Materials and methods

K₂[PtCl₄], K₂[PtCl₆], ethanol, diethyl ether, CH₃Cl, CH₂Cl₂, DMF, and DMSO are commercially available. Bovine hemoglobin (oxy Hb) was obtained as previously described and converted to the met form using potassium ferricyanide; the excess ferricyanide was removed through the desalting column.⁴⁵ Proteins were manipulated in 137 mM NaCl, 2.7 mM KCl, and 12 mM NaH₂PO₄, pH 7.4 (phosphate buffered saline, PBS). Bovine serum albumin (BSA fraction V, Sigma-Aldrich, Germany), hydrogen peroxide 30% (ChemPUR), L-ascorbic acid (99%, A.C.S. reagent, Sigma, Germany), L-glutathione reduced (Sigma-Aldrich, Germany), dimethyl sulfoxide (DMSO, VWR United States) were used as provided without further purification. ¹H and ¹³C NMR spectra (at 300 MHz and 75 MHz, as well as at 400 MHz and 100 MHz, respectively) were recorded on a Bruker Fourier-300 and Avance DRX-400 spectrometer, using tetramethylsilane (TMS) or the deuterated solvent as the internal reference (see Fig. S13–S19 (ESI)†). Melting points were determined with a Gallenkamp capillary apparatus. Elemental analysis was conducted using a Thermo Scientific Flash Smart CHNS analyzer (Italy). IR spectra were obtained with a PerkinElmer Spectrum 2000 FT-IR spectrometer, covering the range from 4000 to 400 cm⁻¹, using KBr pellets. ESI mass spectra, in both positive and negative modes, were recorded on a Bruker Daltonics FT-ICR mass spectrometer, with isotope distribution calculations performed using Molecular Weight Calculator 6.45.⁴⁶ Ligand precursors 2-(2-aminoethylamino)acetic acid hydrochloride (L3·HCl)^26,47 and 4-[(2-aminoethylamino)methyl]benzoic acid hydrochloride (L4·HCl)⁴⁸ were prepared according to modified published protocols (see ESI†).

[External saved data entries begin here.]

def execVaddScalar (d a : BitVec 6) (g : BitVec 5) (p : BitVec 3) (z m : BitVec 1) (s : State) : Step :=
  vecInt (.vaddScalar d a g p z m) d p z (laneScalar a g m true iAdd) s
def execVsubScalar (d a : BitVec 6) (g : BitVec 5) (p : BitVec 3) (z m : BitVec 1) (s : State) : Step :=
  vecInt (.vsubScalar d a g p z m) d p z (laneScalar a g m true iSub) s
def execVmulScalar (d a : BitVec 6) (g : BitVec 5) (p : BitVec 3) (z m : BitVec 1) (s : State) : Step :=
  vecInt (.vmulScalar d a g p z m) d p z (laneScalar a g m true iMul) s
def execVminScalar (d a : BitVec 6) (g : BitVec 5) (p : BitVec 3) (z m : BitVec 1) (s : State) : Step :=
  vecInt (.vminScalar d a g p z m) d p z (laneScalar a g m true iMin) s
def execVmaxScalar (d a : BitVec 6) (g : BitVec 5) (p : BitVec 3) (z m : BitVec 1) (s : State) : Step :=
  vecInt (.vmaxScalar d a g p z m) d p z (laneScalar a g m true iMax) s
def execVminnScalar (d a : BitVec 6) (g : BitVec 5) (p : BitVec 3) (z m : BitVec 1) (s : State) : Step :=
  vecInt (.vminnScalar d a g p z m) d p z (laneScalar a g m true iMinn) s
def execVmaxnScalar (d a : BitVec 6) (g : BitVec 5) (p : BitVec 3) (z m : BitVec 1) (s : State) : Step :=
  vecInt (.vmaxnScalar d a g p z m) d p z (laneScalar a g m true iMaxn) s
def execVandScalar (d a : BitVec 6) (g : BitVec 5) (p : BitVec 3) (z m : BitVec 1) (s : State) : Step :=
  vecInt (.vandScalar d a g p z m) d p z (laneScalar a g m true iAnd) s
def execVorScalar (d a : BitVec 6) (g : BitVec 5) (p : BitVec 3) (z m : BitVec 1) (s : State) : Step :=
  vecInt (.vorScalar d a g p z m) d p z (laneScalar a g m true iOr) s
def execVxorScalar (d a : BitVec 6) (g : BitVec 5) (p : BitVec 3) (z m : BitVec 1) (s : State) : Step :=
  vecInt (.vxorScalar d a g p z m) d p z (laneScalar a g m true iXor) s
def execVsllScalar (d a : BitVec 6) (g : BitVec 5) (p : BitVec 3) (z m : BitVec 1) (s : State) : Step :=
  vecInt (.vsllScalar d a g p z m) d p z (laneScalar a g m false iSll) s
def execVsrlScalar (d a : BitVec 6) (g : BitVec 5) (p : BitVec 3) (z m : BitVec 1) (s : State) : Step :=
  vecInt (.vsrlScalar d a g p z m) d p z (laneScalar a g m false iSrl) s
def execVsraScalar (d a : BitVec 6) (g : BitVec 5) (p : BitVec 3) (z m : BitVec 1) (s : State) : Step :=
  vecInt (.vsraScalar d a g p z m) d p z (laneScalar a g m false iSra) s
def execVfaddScalar (d a : BitVec 6) (g : BitVec 5) (p : BitVec 3) (z : BitVec 1) (s : State) : Step :=
  vecFp (.vfaddScalar d a g p z) d p z (fun s f i => fpAdd f s.mode (s.elem a i) (s.scalarOf g 0 true)) s
def execVfmulScalar (d a : BitVec 6) (g : BitVec 5) (p : BitVec 3) (z : BitVec 1) (s : State) : Step :=
  vecFp (.vfmulScalar d a g p z) d p z (fun s f i => fpMul f s.mode (s.elem a i) (s.scalarOf g 0 true)) s

/-- VBCAST (R190): an immediate under a floating-point `vform` is converted exactly. -/
def execVbcast (d : BitVec 6) (g : BitVec 5) (p : BitVec 3) (z m : BitVec 1) (s : State) : Step :=
  vecInt (.vbcast d g p z m) d p z (fun s _ =>
    match formFmt s.th.arch.vform with
    | some f => if m = 1 then ((intVal g.toInt).convert f .rne false).1 else s.scalarOf g m true
    | none => s.scalarOf g m true) s

/-! ### Floating-point element forms (R191) -/

def execVfadd (d a b : BitVec 6) (p : BitVec 3) (z : BitVec 1) (s : State) : Step :=
  vecFp (.vfadd d a b p z) d p z (fun s f i => fpAdd f s.mode (s.elem a i) (s.elem b i)) s
def execVfsub (d a b : BitVec 6) (p : BitVec 3) (z : BitVec 1) (s : State) : Step :=
  vecFp (.vfsub d a b p z) d p z (fun s f i => fpSub f s.mode (s.elem a i) (s.elem b i)) s
def execVfmul (d a b : BitVec 6) (p : BitVec 3) (z : BitVec 1) (s : State) : Step :=
  vecFp (.vfmul d a b p z) d p z (fun s f i => fpMul f s.mode (s.elem a i) (s.elem b i)) s
def execVfmin (d a b : BitVec 6) (p : BitVec 3) (z : BitVec 1) (s : State) : Step :=
  vecFp (.vfmin d a b p z) d p z (fun s f i => fpMinMax f false (s.elem a i) (s.elem b i)) s
def execVfmax (d a b : BitVec 6) (p : BitVec 3) (z : BitVec 1) (s : State) : Step :=
  vecFp (.vfmax d a b p z) d p z (fun s f i => fpMinMax f true (s.elem a i) (s.elem b i)) s
def execVfabs (d a : BitVec 6) (p : BitVec 3) (z : BitVec 1) (s : State) : Step :=
  vecFp (.vfabs d a p z) d p z (fun s f i => (fpSign f 3 (s.elem a i) 0, 0)) s
def execVfneg (d a : BitVec 6) (p : BitVec 3) (z : BitVec 1) (s : State) : Step :=
  vecFp (.vfneg d a p z) d p z (fun s f i => (fpSign f 1 (s.elem a i) (s.elem a i), 0)) s
def execVfma (d a b : BitVec 6) (p : BitVec 3) (z : BitVec 1) (s : State) : Step :=
  vecFp (.vfma d a b p z) d p z (fun s f i => fpFma f s.mode (s.elem a i) (s.elem b i) (s.elem d i)) s
def execVfnma (d a b : BitVec 6) (p : BitVec 3) (z : BitVec 1) (s : State) : Step :=
  vecFp (.vfnma d a b p z) d p z (fun s f i => fpFnma f s.mode (s.elem a i) (s.elem b i) (s.elem d i)) s

/-! ### Compares and predicates (R192 to R196) -/

/-- VCMP's conditions at width w. -/
def intCompare (c : BitVec 3) (w x y : Nat) : Bool :=
  match c.toNat with
  | 0 => decide (x = y)
  | 1 => decide (x ≠ y)
  | 2 => decide (signed w x < signed w y)
  | 3 => decide (signed w y ≤ signed w x)
  | 4 => decide (x < y)
  | _ => decide (y ≤ x)

def execVcmp (c q : BitVec 3) (a b : BitVec 6) (p : BitVec 3) (z : BitVec 1) (s : State) : Step :=
  issue (.vcmp c q a b p z) s fun s =>
    .next (s.putP q z (s.lanes.map fun i =>
      if s.active p i then some (intCompare c s.w (s.elem a i) (s.elem b i)) else none))

/-- VFCMP's conditions. -/
def fpCondition (f : Fmt) (c : BitVec 3) (x y : Nat) : Bool × FFlags :=
  let a := f.decode x
  let b := f.decode y
  match c.toNat with
  | 0 => (a.eq b, compareFlags false a b)
  | 1 => (!a.eq b, compareFlags false a b)
  | 2 => (a.lt b, compareFlags true a b)
  | 3 => (a.lt b || a.eq b, compareFlags true a b)
  | 4 => (b.lt a, compareFlags true a b)
  | 5 => (b.lt a || a.eq b, compareFlags true a b)
  | _ => (a.isNan || b.isNan, compareFlags false a b)

def execVfcmp (c q : BitVec 3) (a b : BitVec 6) (p : BitVec 3) (z : BitVec 1) (s : State) : Step :=
  issue (.vfcmp c q a b p z) s fun s =>
    match formFmt s.th.arch.vform with
    | none => .trouble s (illegalTrap (.vfcmp c q a b p z)) none
    | some f =>
      let rs := s.lanes.map fun i => if s.active p i then some (fpCondition f c (s.elem a i) (s.elem b i)) else none
      .next ((s.putP q z (rs.map fun r => r.map (·.1))).orFlags (rs.foldl (fun acc r => match r with
        | some x => acc ||| x.2
        | none => acc) 0))

/-- The first poisoned word among words of registers (R345). -/
def State.wordsPoison (s : State) (ws : List (BitVec 6 × Nat)) : Option Trouble :=
  ws.findSome? fun (n, j) => s.vPoison n [j]

/-- VSEL (R193): every element below `vcount`, from va where pn is set, else from vb. -/
def execVsel (d a b : BitVec 6) (p : BitVec 3) (s : State) : Step :=
  issue (.vsel d a b p) s fun s =>
    let src (i : Nat) : BitVec 6 := if s.active p i then a else b
    match s.wordsPoison (s.lanes.map fun i => (src i, i * s.w / 64)) with
    | some t => .trouble s t none
    | none => .next (s.putV d 0 (s.lanes.map fun i => some (s.elem (src i) i)))

/-- PLOG's operations (R194). -/
def predOp (o : BitVec 3) (x y : Bool) : Bool :=
  match o.toNat with
  | 0 => x && y
  | 1 => x || y
  | 2 => x ^^ y
  | 3 => x && !y
  | 4 => x || !y
  | 5 => !(x && y)
  | 6 => !(x || y)
  | _ => !(x ^^ y)

def execPlog (o q a b p : BitVec 3) (z : BitVec 1) (s : State) : Step :=
  issue (.plog o q a b p z) s fun s =>
    .next (s.putP q z (s.lanes.map fun i =>
      if s.active p i then some (predOp o ((s.pReg a).testBit i) ((s.pReg b).testBit i)) else none))

def execPcnt (d : BitVec 5) (a p : BitVec 3) (s : State) : Step :=
  issue (.pcnt d a p) s fun s =>
    .next (s.setG d (BitVec.ofNat 64 (s.lanes.filter fun i => s.active p i && (s.pReg a).testBit i).length))

/-- Target of BPANY and BPNONE (R196). -/
def predTarget (pc : BitVec 64) (o : BitVec 18) : BitVec 64 := pc + (o.signExtend 64 <<< 2)

def execBpany (o : BitVec 18) (p : BitVec 3) (s : State) : Step :=
  issue (.bpany o p) s fun s => if s.lanes.any (s.active p) then .jump s (predTarget s.th.arch.pc o) else .next s
def execBpnone (o : BitVec 18) (p : BitVec 3) (s : State) : Step :=
  issue (.bpnone o p) s fun s => if s.lanes.any (s.active p) then .next s else .jump s (predTarget s.th.arch.pc o)

/-! ### Moves (R197) -/

def execVmov (d a : BitVec 6) (p : BitVec 3) (z : BitVec 1) (s : State) : Step :=
  vecInt (.vmov d a p z) d p z (fun s i => s.elem a i) s

def execVidx (d : BitVec 6) (p : BitVec 3) (z : BitVec 1) (s : State) : Step :=
  vecInt (.vidx d p z) d p z (fun s i =>
    match formFmt s.th.arch.vform with
    | some f => ((intVal i).convert f .rne false).1
    | none => i) s

def execVext (d : BitVec 5) (a : BitVec 6) (x : BitVec 5) (s : State) : Step :=
  issue (.vext d a x) s fun s =>
    let k := (s.g x).toNat
    if s.vl ≤ k then .next (s.setG d 0)
    else
      match s.wordsPoison [(a, k * s.w / 64)] with
      | some t => .trouble s t none
      | none =>
        let e := s.elem a k
        .next (s.setG d (if formSigned s.th.arch.vform then BitVec.ofInt 64 (signed s.w e) else BitVec.ofNat 64 e))

/-! ### Conversions (R198 to R200) -/

/-- The type that a VCVT code names (R127). -/
inductive VType where
  | int (w : Nat) (sgn : Bool)
  | fp (f : Fmt)
  | mx (f : Fmt)
  | rime
  deriving DecidableEq, Repr

def vtype (t : BitVec 5) : VType :=
  match t.toNat with
  | 0x00 => .int 8 true | 0x01 => .int 16 true | 0x02 => .int 32 true | 0x03 => .int 64 true
  | 0x04 => .int 8 false | 0x05 => .int 16 false | 0x06 => .int 32 false | 0x07 => .int 64 false
  | 0x08 => .fp .f16 | 0x09 => .fp .bf16 | 0x0A => .fp .f32 | 0x0B => .fp .f64
  | 0x0C => .int 4 true | 0x0D => .fp .e4m3 | 0x0E => .fp .e5m2 | 0x0F => .mx .e3m2 | 0x10 => .mx .e2m3
  | 0x11 => .mx .e2m1 | 0x13 => .rime | 0x14 => .mx .e4m3 | _ => .mx .e5m2

/-- One element converted between unscaled types (R199); widths are those of storage. -/
def convertElem (m : Mode) (sat : Bool) (from_ to_ : VType) (x : Nat) : Nat × FFlags :=
  let value (w : Nat) (sgn : Bool) : Int := if sgn then signed w x else ((x % 2 ^ w : Nat) : Int)
  match from_, to_ with
  | .fp f, .fp g => fpConvert f g m (sat && decide (g.bits ≤ f.bits)) x
  | .fp f, .int w sgn => (f.decode x).toInt m sgn w
  | .int w sgn, .fp g => (intVal (value w sgn)).convert g m false
  | .int w sgn, .int w2 sgn2 =>
    if sat && decide (w2 ≤ w) then (if sgn2 then clampS w2 (value w sgn) else clampN w2 (value w sgn), 0)
    else (wrapInt w2 (value w sgn), 0)
  | _, _ => (x, 0)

For other ligand precursors (4-[(2-aminoethylamino)methyl]benzoic acid ethyl ester (L1·HCl), 4-[(3-aminopropylamino)methyl]benzoic acid ethyl ester (L2·HCl), 4-[(3-aminopropylamino)methyl]benzoic acid hydrochloride (L5·HCl)), details are given in ESI.† UV-vis spectra were performed on a Lambda 25 spectrophotometer (PerkinElmer, Singapore), in the range of 200–1000 nm, in 1 mL quartz cuvettes under conditions indicated in the legends of the figures. Fluorescence emission spectra were obtained with a PerkinElmer LS55 spectrophotometer, in the range of 200–900 nm, 280 nm excitation wavelength, in 0.4 mL quartz cuvettes.

Synthetic procedures

Synthesis of dichlorido(4-[(2-aminoethylamino)methyl]-benzoic acid ethyl ester)platinum(II), [PtCl₂L1], 1. A suspension of L1·HCl (80 mg, 0.36 mmol) in water (10 mL) was added dropwise over 6 h at room temperature to a clear solution of K₂[PtCl₄] (150 mg, 0.36 mmol) in water (10 mL). After approximately half of the suspension had been added, a brown-yellow solid precipitated. Stirring was continued overnight after complete addition. Subsequently, the solid was filtered off, washed with water (5 mL) and diethyl ether (10 mL), and dried under vacuum.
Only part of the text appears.